Thanks for these clarifications.

I see now it's in the arXiv draft, but this feels quite an important omission from the submitted version
I see what you mean that Theorem 2.1 is an equality so holds quite generally. A good way to convince people this is a useful reformulation is to demonstrate how it can be used to do a new scaling calculation. As you mention below this may not be so straightforward.
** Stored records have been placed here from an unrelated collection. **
-- ==== Sys2Proof/Laws/Canon.lean ====
section
/-! SUPPORT. Every operation over the state keeps the memory's canonical form: one lemma for each. -/

namespace Sys2Proof.Machine

/-- The memory of a state is in its canonical form. -/
def State.Canon (s : State) : Prop := Mem.wf s.mm.mem = true

/-- A function of the state keeps the form. -/
def Keeps (f : State → State) : Prop := ∀ s : State, s.Canon → (f s).Canon

/-- What asks for a translation keeps the form. -/
def Reach.Keeps (r : Reach) : Prop := ∀ f, r = .ask f → Machine.Keeps f

/-- What a plan does keeps the form. -/
def Plan.Keeps (p : Plan) : Prop :=
  (Machine.Keeps p.eff ∧ Machine.Keeps p.fin) ∧ Machine.Keeps p.wait ∧ p.addr.Keeps

theorem State.canon_iff {s : State} : s.Canon ↔ Mem.wf s.mm.mem = true := Iff.rfl

/-! ## Ways to a state -/

theorem State.Canon.of_mem {s t : State} (e : t.mm.mem = s.mm.mem) (h : s.Canon) : t.Canon := by
  unfold State.Canon; rw [e]; exact h
/-- The state of a pair is in form. -/
def SndCanon {α : Type} (p : α × State) : Prop := p.2.Canon
def FstCanon {α : Type} (p : State × α) : Prop := p.1.Canon
theorem SndCanon.mk {α : Type} {a : α} {s : State} (h : s.Canon) : SndCanon (a, s) := h
theorem FstCanon.mk {α : Type} {a : α} {s : State} (h : s.Canon) : FstCanon (s, a) := h
theorem SndCanon.snd {α : Type} {p : α × State} (h : SndCanon p) : p.2.Canon := h
theorem FstCanon.fst {α : Type} {p : State × α} (h : FstCanon p) : p.1.Canon := h
theorem SndCanon.of_eq {α : Type} {p : α × State} {a : α} {t : State} (e : p = (a, t)) (h : SndCanon p) : t.Canon := by
  subst e; exact h
theorem FstCanon.of_eq {α : Type} {p : State × α} {a : α} {t : State} (e : p = (t, a)) (h : FstCanon p) : t.Canon := by
  subst e; exact h
theorem SndCanon.ite {α : Type} {c : Prop} [Decidable c] {a b : α × State} (ha : SndCanon a) (hb : SndCanon b) :
    SndCanon (if c then a else b) := by
  split <;> assumption
theorem FstCanon.ite {α : Type} {c : Prop} [Decidable c] {a b : State × α} (ha : FstCanon a) (hb : FstCanon b) :
    FstCanon (if c then a else b) := by
  split <;> assumption
theorem State.canon_foldl {α : Type} {f : State → α → State} {l : List α} {s : State} (h : s.Canon)
    (k : ∀ s x, s.Canon → (f s x).Canon) : (l.foldl f s).Canon := by
  induction l generalizing s with
  | nil => exact h
  | cons x t ih => exact ih (k s x h)
theorem SndCanon.foldl {α β : Type} {f : β × State → α → β × State} {l : List α} {p : β × State} (h : SndCanon p)
    (k : ∀ p x, SndCanon p → SndCanon (f p x)) : SndCanon (l.foldl f p) := by
  induction l generalizing p with
  | nil => exact h
  | cons x t ih => exact ih (k p x h)
theorem FstCanon.foldl {α β : Type} {f : State × β → α → State × β} {l : List α} {p : State × β} (h : FstCanon p)
    (k : ∀ p x, FstCanon p → FstCanon (f p x)) : FstCanon (l.foldl f p) := by
  induction l generalizing p with
  | nil => exact h
  | cons x t ih => exact ih (k p x h)
theorem State.Canon.mem {s : State} (h : s.Canon) : Mem.wf s.mm.mem = true := h
theorem State.canon_mk {a : Table StreamId Stream} {b : Table BarKey Barrier} {c : Table Nat TileCore} {d : Table Nat ShaderCore}
    {e : Table Nat SuperCore} {m : MemSys} {f : Sched} {g : Edge} {i : BitVec 48} {j k l n : Nat} {o : Subject} {p : List Item}
    {q : Issue} (h : Mem.wf m.mem = true) : (State.mk a b c d e m f g i j k l n o p q).Canon := h
theorem State.canon_ite {c : Prop} [Decidable c] {a b : State} (ha : a.Canon) (hb : b.Canon) : (if c then a else b).Canon := by
  split <;> assumption
theorem State.modMem_canon {s : State} {f : MemSys → MemSys} (h : s.Canon)
    (k : ∀ m : MemSys, Mem.wf m.mem = true → Mem.wf (f m).mem = true) : (s.modMem f).Canon := k s.mm h
theorem Eng.andThen_canon {α β : Type} {r : Eng α} {f : α → State → Eng β} (h : SndCanon r)
    (k : ∀ a s, s.Canon → SndCanon (f a s)) : SndCanon (r.andThen f) := by
  obtain ⟨_ | a, s⟩ := r
  · exact h
  · exact k a s h
theorem Keeps.intro {f : State → State} (h : ∀ s, s.Canon → (f s).Canon) : Keeps f := h
theorem Keeps.id : Keeps id := fun _ h => h
theorem Keeps.const_id : Keeps (fun s => s) := fun _ h => h
theorem Reach.keeps_ok : Reach.ok.Keeps := fun _ e => nomatch e
theorem Reach.keeps_raise (r : Raise) : (Reach.raise r).Keeps := fun _ e => nomatch e
theorem Reach.keeps_ask {f : State → State} (h : Machine.Keeps f) : (Reach.ask f).Keeps := by
  intro g e; cases e; exact h

theorem Plan.keeps_mk {sl : Slot} {e pr h sr lo : Bool} {ou : Option (BitVec 2)} {cw : Option CsrWrite}
    {w eff fin : State → State} {v : Option Raise} {a : Reach}
    (he : Machine.Keeps eff) (hf : Machine.Keeps fin) (hw : Machine.Keeps w) (ha : a.Keeps) :
    (Plan.mk sl e pr h ou cw w v a sr lo eff fin).Keeps := ⟨⟨he, hf⟩, hw, ha⟩
theorem Plan.Keeps.eff {p : Plan} (h : p.Keeps) : Machine.Keeps p.eff := h.1.1
theorem Plan.Keeps.fin {p : Plan} (h : p.Keeps) : Machine.Keeps p.fin := h.1.2
theorem Plan.Keeps.wait {p : Plan} (h : p.Keeps) : Machine.Keeps p.wait := h.2.1
theorem Plan.Keeps.addr {p : Plan} (h : p.Keeps) : p.addr.Keeps := h.2.2
theorem Plan.Keeps.eff_canon {p : Plan} {s : State} (h : p.Keeps) (hs : s.Canon) : (p.eff s).Canon := h.1.1 s hs
theorem Plan.Keeps.fin_canon {p : Plan} {s : State} (h : p.Keeps) (hs : s.Canon) : (p.fin s).Canon := h.1.2 s hs
theorem Plan.Keeps.wait_canon {p : Plan} {s : State} (h : p.Keeps) (hs : s.Canon) : (p.wait s).Canon := h.2.1 s hs
theorem State.canon_foldl_mem {α : Type} {f : State → α → State} {l : List α} {s : State} (h : s.Canon)
    (k : ∀ s, ∀ x ∈ l, s.Canon → (f s x).Canon) : (l.foldl f s).Canon := by
  induction l generalizing s with
  | nil => exact h
  | cons x t ih => exact ih (k s x (by simp) h) fun s y hy => k s y (by simp [hy])
theorem Mem.wf_putMasked {m : List Host.Cell} (ln : Nat) (mask : PWord) (v : VWord) (h : Mem.wf m = true) :
    Mem.wf (putMasked m ln mask v) = true := Mem.wf_putNum _ _ _ h

theorem Plan.keeps_ite {c : Prop} [Decidable c] {a b : Plan} (ha : a.Keeps) (hb : b.Keeps) : (if c then a else b).Keeps := by
  split <;> assumption
theorem Reach.keeps_ite {c : Prop} [Decidable c] {a b : Reach} (ha : a.Keeps) (hb : b.Keeps) : (if c then a else b).Keeps := by
  split <;> assumption

/-- A state, if there is one, is in form. -/
def OptCanon (o : Option State) : Prop := ∀ t, o = some t → t.Canon
theorem OptCanon.none : OptCanon none := fun _ e => nomatch e
theorem OptCanon.some {s : State} (h : s.Canon) : OptCanon (some s) := by
  intro t e; cases e; exact h
theorem OptCanon.ite {c : Prop} [Decidable c] {a b : Option State} (ha : OptCanon a) (hb : OptCanon b) :
    OptCanon (if c then a else b) := by
  split <;> assumption
theorem OptCanon.getD {o : Option State} {s : State} (h : OptCanon o) (hs : s.Canon) : (o.getD s).Canon := by
  cases o with
  | none => exact hs
  | some t => exact h t rfl
theorem OptCanon.of_eq {o : Option State} {t : State} (e : o = Option.some t) (h : OptCanon o) : t.Canon := h t e
theorem OptCanon.bind {o : Option State} {f : State → Option State} (h : OptCanon o) (k : ∀ s, s.Canon → OptCanon (f s)) :
    OptCanon (o.bind f) := by
  cases o with
  | none => exact OptCanon.none
  | some t => exact k t (h t rfl)
theorem OptCanon.foldl {α : Type} {f : Option State → α → Option State} {l : List α} {o : Option State} (h : OptCanon o)
    (k : ∀ o x, OptCanon o → OptCanon (f o x)) : OptCanon (l.foldl f o) := by
  induction l generalizing o with
  | nil => exact h
  | cons x t ih => exact ih (k o x h)

/-- The next state of an outcome is in form. -/
def OutCanon (o : Out) : Prop := ∀ t, o = .next t → t.Canon
theorem OutCanon.next {s : State} (h : s.Canon) : OutCanon (.next s) := by
  intro t e; cases e; exact h
theorem OutCanon.ite {c : Prop} [Decidable c] {a b : Out} (ha : OutCanon a) (hb : OutCanon b) : OutCanon (if c then a else b) := by
  split <;> assumption
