/-! ## VFloat -/

theorem State.planRound_canon (s : State) (i : Instr) (o : VOp) (lat : Nat) (f : Eff → Nat → Nat → FRes) :
    (s.planRound i o lat f).Keeps := by
  unfold State.planRound
  repeat' with_reducible apply State.planFlagged_canon
theorem planVfadd_canon (o : VOp) (s : State) : (planVfadd o s).Keeps := by
  unfold planVfadd
  repeat' with_reducible apply State.planRound_canon
theorem planVfsub_canon (o : VOp) (s : State) : (planVfsub o s).Keeps := by
  unfold planVfsub
  repeat' with_reducible apply State.planRound_canon
theorem planVfmul_canon (o : VOp) (s : State) : (planVfmul o s).Keeps := by
  unfold planVfmul
  repeat' with_reducible apply State.planRound_canon
theorem planVffma_canon (o : VOp) (s : State) : (planVffma o s).Keeps := by
  unfold planVffma
  repeat' with_reducible apply State.planRound_canon
theorem planVfmin_canon (o : VOp) (s : State) : (planVfmin o s).Keeps := by
  unfold planVfmin
  repeat' with_reducible apply State.planFlagged_canon
theorem planVfmax_canon (o : VOp) (s : State) : (planVfmax o s).Keeps := by
  unfold planVfmax
  repeat' with_reducible apply State.planFlagged_canon
theorem State.planFn_canon (s : State) (i : Instr) (o : VOp) (op : Nat) : (s.planFn i o op).Keeps := by
  unfold State.planFn
  repeat' with_reducible apply State.planRound_canon
theorem planVrcp_canon (o : VOp) (s : State) : (planVrcp o s).Keeps := by
  unfold planVrcp
  repeat' with_reducible apply State.planFn_canon
theorem planVrsq_canon (o : VOp) (s : State) : (planVrsq o s).Keeps := by
  unfold planVrsq
  repeat' with_reducible apply State.planFn_canon
theorem planVsqrt_canon (o : VOp) (s : State) : (planVsqrt o s).Keeps := by
  unfold planVsqrt
  repeat' with_reducible apply State.planFn_canon
theorem planVexp2_canon (o : VOp) (s : State) : (planVexp2 o s).Keeps := by
  unfold planVexp2
  repeat' with_reducible apply State.planFn_canon
theorem planVlog2_canon (o : VOp) (s : State) : (planVlog2 o s).Keeps := by
  unfold planVlog2
  repeat' with_reducible apply State.planFn_canon
theorem planVsin_canon (o : VOp) (s : State) : (planVsin o s).Keeps := by
  unfold planVsin
  repeat' with_reducible apply State.planFn_canon
theorem planVcos_canon (o : VOp) (s : State) : (planVcos o s).Keeps := by
  unfold planVcos
  repeat' with_reducible apply State.planFn_canon
theorem planVtanh_canon (o : VOp) (s : State) : (planVtanh o s).Keeps := by
  unfold planVtanh
  repeat' with_reducible apply State.planFn_canon
theorem planVcvt_canon (o : VOp) (s : State) : (planVcvt o s).Keeps := by
  unfold planVcvt
  repeat' with_reducible first
    | assumption | intro _ | apply State.canon_ite | apply State.putElems_canon | apply State.stepSr_canon | apply State.base_canon
    | apply Plan.keeps_mk | apply Plan.Keeps.fin | apply Plan.Keeps.wait | apply Plan.Keeps.addr | apply Keeps.intro
theorem planVquant_canon (o : VOp) (s : State) : (planVquant o s).Keeps := by
  unfold planVquant
  repeat' with_reducible first
    | assumption | intro _ | apply State.canon_ite | apply State.deliver_canon | apply State.putElems_canon | apply State.stepSr_canon
    | apply State.base_canon | apply Plan.keeps_mk | apply Plan.Keeps.fin | apply Plan.Keeps.wait | apply Plan.Keeps.addr
    | apply Keeps.intro
theorem planVdeq_canon (o : VOp) (s : State) : (planVdeq o s).Keeps := by
  unfold planVdeq
  repeat' with_reducible first
    | assumption | intro _ | apply State.canon_ite | apply State.deliver_canon | apply State.stepSr_canon | apply State.base_canon
    | apply State.canon_foldl | apply Plan.keeps_mk | apply Plan.Keeps.fin | apply Plan.Keeps.wait | apply Plan.Keeps.addr
    | apply Keeps.intro

/-! ## Permute -/

theorem planVtbl_canon (o : VOp) (s : State) : (planVtbl o s).Keeps := by
  unfold planVtbl
  repeat' with_reducible apply State.planInt_canon
theorem planVperm_canon (o : VOp) (s : State) : (planVperm o s).Keeps := by
  unfold planVperm
  repeat' with_reducible apply State.planInt_canon
theorem planVslide_canon (o : VOp) (s : State) : (planVslide o s).Keeps := by
  unfold planVslide
  repeat' with_reducible apply State.planInt_canon
theorem planVshfl_canon (o : VOp) (s : State) : (planVshfl o s).Keeps := by
  unfold planVshfl
  repeat' with_reducible apply State.planInt_canon
theorem planVbcast_canon (o : VOp) (s : State) : (planVbcast o s).Keeps := by
  unfold planVbcast
  repeat' with_reducible apply State.planInt_canon
theorem planVext_canon (o : VOp) (s : State) : (planVext o s).Keeps := by
  unfold planVext
  repeat' with_reducible first
    | apply Plan.keeps_ite | apply State.base_canon | apply State.planVS_canon
theorem planVins_canon (o : VOp) (s : State) : (planVins o s).Keeps := by
  unfold planVins
  repeat' with_reducible first
    | assumption | intro _ | apply State.putElems_canon | apply State.plan_canon | apply Keeps.intro
theorem planVzip_canon (o : VOp) (s : State) : (planVzip o s).Keeps := by
  unfold planVzip
  repeat' with_reducible apply State.planInt_canon
theorem planVunzip_canon (o : VOp) (s : State) : (planVunzip o s).Keeps := by
  unfold planVunzip
  repeat' with_reducible apply State.planInt_canon
theorem State.planReduce_canon (s : State) (i : Instr) (o : VOp) (lat : Nat) (r : Nat) (ff : BitVec 5) (mf : BitVec 4) :
    (s.planReduce i o lat r ff mf).Keeps := by
  unfold State.planReduce
  repeat' with_reducible first
    | assumption | intro _ | apply State.putElems_canon | apply State.plan_canon | apply Keeps.intro
theorem planVredadd_canon (o : VOp) (s : State) : (planVredadd o s).Keeps := by
  unfold planVredadd
  repeat' with_reducible apply State.planReduce_canon
theorem planVredmin_canon (o : VOp) (s : State) : (planVredmin o s).Keeps := by
  unfold planVredmin
  repeat' with_reducible first
    | apply Plan.keeps_ite | apply State.planReduce_canon
theorem planVredmax_canon (o : VOp) (s : State) : (planVredmax o s).Keeps := by
  unfold planVredmax
  repeat' with_reducible first
    | apply Plan.keeps_ite | apply State.planReduce_canon
theorem planVredlog_canon (o : VOp) (s : State) : (planVredlog o s).Keeps := by
  unfold planVredlog
  repeat' with_reducible apply State.planReduce_canon
theorem planVscan_canon (o : VOp) (s : State) : (planVscan o s).Keeps := by
  unfold planVscan
  repeat' with_reducible apply State.planInt_canon
theorem Plan.Keeps.withSr {p : Plan} (b : Bool) (h : p.Keeps) :
    Plan.Keeps { p with sr := b, eff := fun u => let u := p.eff u; if b then u.stepSr else u } := by
  refine Plan.keeps_mk ?_ h.fin h.wait h.addr
  intro u hu
  dsimp only
  split
  · exact State.stepSr_canon _ (h.eff_canon hu)
  · exact h.eff_canon hu
theorem planVfredadd_canon (o : VOp) (s : State) : (planVfredadd o s).Keeps := by
  unfold planVfredadd
  exact Plan.Keeps.withSr _ (State.planReduce_canon ..)
theorem planVmov_canon (o : VOp) (s : State) : (planVmov o s).Keeps := by
  unfold planVmov
  repeat' with_reducible apply State.planInt_canon
theorem planVmovS_canon (o : VOp) (s : State) : (planVmovS o s).Keeps := by
  unfold planVmovS
  repeat' with_reducible apply State.planInt_canon
theorem planVli_canon (o : VOp) (s : State) : (planVli o s).Keeps := by
  unfold planVli
  repeat' with_reducible apply State.planInt_canon
theorem planVlane_canon (o : VOp) (s : State) : (planVlane o s).Keeps := by
  unfold planVlane
  repeat' with_reducible apply State.planInt_canon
Pragmatically, I can't really engage with you further on this now (I still have two other papers in my batch to deal with). I've decided to maintain my score, and have the following suggestions:

If you want to commit to the pure theory route, which I'm not sure is the best thing, but I would suggest making another pass through the paper to clarify things as much as possible, include the omission about bad depth limits in MLPs. Another worthwhile contribution would be clarifying the connection to the spectral Yang et al paper. I know you pointed out these are concurrent works, but clarifying the connection is a strict benefit to the community, and you likely understand how to do this better than anyone else
My real suggestion is to do an actual practical training run of a neural network, and measure all your quantities
In terms of getting the paper past NeurIPS reviewers, this may be slightly jaded advice, but picking an architecture that people don't already know how to scale (e.g. Mamba, graph neural net, etc, etc) could be a good way to do this

Good luck with your work

最终决定Accept (poster)

2024-09-25

The paper proposes the a quantity named BFA to predict and control feature learning in deep neural networks. Based on this, the authors derive a feature speed formula which allows expressing the magnitude of feature updates after one GD step. This paper receives diverging scores: two reviewers appreciate the strength of this paper in terms of soundness and sufficient technical contributions, while the other two reviewers highlight the weakness of the paper, mainly in not providing sufficient experimental verifications. After careful discussions amoung the reviewers, and between the AC and SAC, I am current leaning towards accepting this paper. The authors should include additional experimental results in the final version of the paper.